- _Problem details_: Find and copy every line in the records that includes the string "driving".

[Collection entries]

##############################

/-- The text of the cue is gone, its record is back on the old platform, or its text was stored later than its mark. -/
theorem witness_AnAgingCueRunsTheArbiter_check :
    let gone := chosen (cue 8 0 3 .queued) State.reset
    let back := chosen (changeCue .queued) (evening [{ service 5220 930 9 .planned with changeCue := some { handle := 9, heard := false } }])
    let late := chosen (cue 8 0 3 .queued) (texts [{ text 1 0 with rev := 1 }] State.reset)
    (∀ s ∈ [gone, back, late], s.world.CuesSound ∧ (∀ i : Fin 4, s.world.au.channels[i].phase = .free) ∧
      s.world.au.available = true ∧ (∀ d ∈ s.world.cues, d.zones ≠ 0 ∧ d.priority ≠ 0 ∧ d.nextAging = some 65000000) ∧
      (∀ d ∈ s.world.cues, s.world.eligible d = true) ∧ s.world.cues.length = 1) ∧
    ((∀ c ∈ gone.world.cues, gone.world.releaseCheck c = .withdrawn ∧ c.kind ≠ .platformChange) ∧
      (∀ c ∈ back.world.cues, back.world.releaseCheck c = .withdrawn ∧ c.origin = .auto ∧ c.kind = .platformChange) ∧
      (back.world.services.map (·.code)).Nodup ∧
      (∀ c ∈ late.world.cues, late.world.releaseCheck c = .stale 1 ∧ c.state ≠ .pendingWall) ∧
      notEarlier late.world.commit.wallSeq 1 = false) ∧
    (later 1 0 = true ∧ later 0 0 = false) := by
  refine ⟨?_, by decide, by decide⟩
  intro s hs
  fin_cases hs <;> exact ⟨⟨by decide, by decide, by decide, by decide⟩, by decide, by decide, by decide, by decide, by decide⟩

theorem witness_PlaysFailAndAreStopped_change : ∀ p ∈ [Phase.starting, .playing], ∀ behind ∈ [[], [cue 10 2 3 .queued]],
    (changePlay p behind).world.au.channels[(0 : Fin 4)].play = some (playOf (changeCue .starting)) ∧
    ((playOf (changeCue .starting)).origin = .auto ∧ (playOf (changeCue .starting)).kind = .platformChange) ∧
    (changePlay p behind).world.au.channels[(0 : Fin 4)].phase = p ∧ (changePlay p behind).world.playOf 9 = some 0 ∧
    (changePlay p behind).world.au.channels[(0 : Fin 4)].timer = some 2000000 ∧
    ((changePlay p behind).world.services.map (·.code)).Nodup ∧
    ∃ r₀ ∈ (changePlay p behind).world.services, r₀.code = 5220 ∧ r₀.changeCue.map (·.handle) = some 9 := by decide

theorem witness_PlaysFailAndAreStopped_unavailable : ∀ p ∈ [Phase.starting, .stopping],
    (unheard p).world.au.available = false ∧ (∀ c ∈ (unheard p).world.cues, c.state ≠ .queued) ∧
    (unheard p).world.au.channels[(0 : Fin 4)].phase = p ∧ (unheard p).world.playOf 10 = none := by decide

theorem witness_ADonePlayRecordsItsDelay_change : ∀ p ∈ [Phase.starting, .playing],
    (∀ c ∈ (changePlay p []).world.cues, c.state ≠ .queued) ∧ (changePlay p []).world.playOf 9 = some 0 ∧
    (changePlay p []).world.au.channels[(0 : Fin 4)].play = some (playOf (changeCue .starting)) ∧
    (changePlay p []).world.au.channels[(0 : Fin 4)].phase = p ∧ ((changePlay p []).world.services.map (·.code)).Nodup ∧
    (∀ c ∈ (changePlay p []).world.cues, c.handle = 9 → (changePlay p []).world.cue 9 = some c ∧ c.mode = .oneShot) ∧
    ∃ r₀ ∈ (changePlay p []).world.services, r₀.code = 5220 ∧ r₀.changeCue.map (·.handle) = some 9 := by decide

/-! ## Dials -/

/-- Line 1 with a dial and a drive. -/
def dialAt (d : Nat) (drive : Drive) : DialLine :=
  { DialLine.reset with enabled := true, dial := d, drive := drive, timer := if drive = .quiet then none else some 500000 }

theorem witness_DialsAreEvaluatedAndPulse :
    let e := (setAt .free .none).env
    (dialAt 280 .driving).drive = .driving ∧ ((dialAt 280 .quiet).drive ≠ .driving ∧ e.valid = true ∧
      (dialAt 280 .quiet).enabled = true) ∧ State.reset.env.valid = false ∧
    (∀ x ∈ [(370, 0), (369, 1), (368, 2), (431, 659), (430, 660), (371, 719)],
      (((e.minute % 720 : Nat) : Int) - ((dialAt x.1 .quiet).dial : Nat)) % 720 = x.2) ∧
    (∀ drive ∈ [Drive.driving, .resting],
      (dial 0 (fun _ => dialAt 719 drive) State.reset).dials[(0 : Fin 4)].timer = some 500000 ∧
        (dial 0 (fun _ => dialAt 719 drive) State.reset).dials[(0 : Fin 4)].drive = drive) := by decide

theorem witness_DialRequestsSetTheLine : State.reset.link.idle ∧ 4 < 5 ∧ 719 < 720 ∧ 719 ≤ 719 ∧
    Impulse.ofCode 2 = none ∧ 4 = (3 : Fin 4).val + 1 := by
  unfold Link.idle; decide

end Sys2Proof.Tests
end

##############################

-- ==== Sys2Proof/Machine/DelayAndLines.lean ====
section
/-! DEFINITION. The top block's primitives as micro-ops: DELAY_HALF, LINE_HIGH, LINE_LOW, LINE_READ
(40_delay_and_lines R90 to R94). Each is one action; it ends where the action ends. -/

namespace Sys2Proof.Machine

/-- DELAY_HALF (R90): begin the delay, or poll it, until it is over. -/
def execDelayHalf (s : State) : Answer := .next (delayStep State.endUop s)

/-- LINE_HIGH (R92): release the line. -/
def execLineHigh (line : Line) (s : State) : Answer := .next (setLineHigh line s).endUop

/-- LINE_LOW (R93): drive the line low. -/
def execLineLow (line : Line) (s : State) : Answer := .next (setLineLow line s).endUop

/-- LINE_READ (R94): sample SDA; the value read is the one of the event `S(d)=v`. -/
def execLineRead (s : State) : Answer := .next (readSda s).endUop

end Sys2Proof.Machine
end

##############################

- _Result of this exercise_:
    (dialAt 280 .driving).drive = .driving ∧ ((dialAt 280 .quiet).drive ≠ .driving ∧ e.valid = true ∧
    (∀ drive ∈ [Drive.driving, .resting],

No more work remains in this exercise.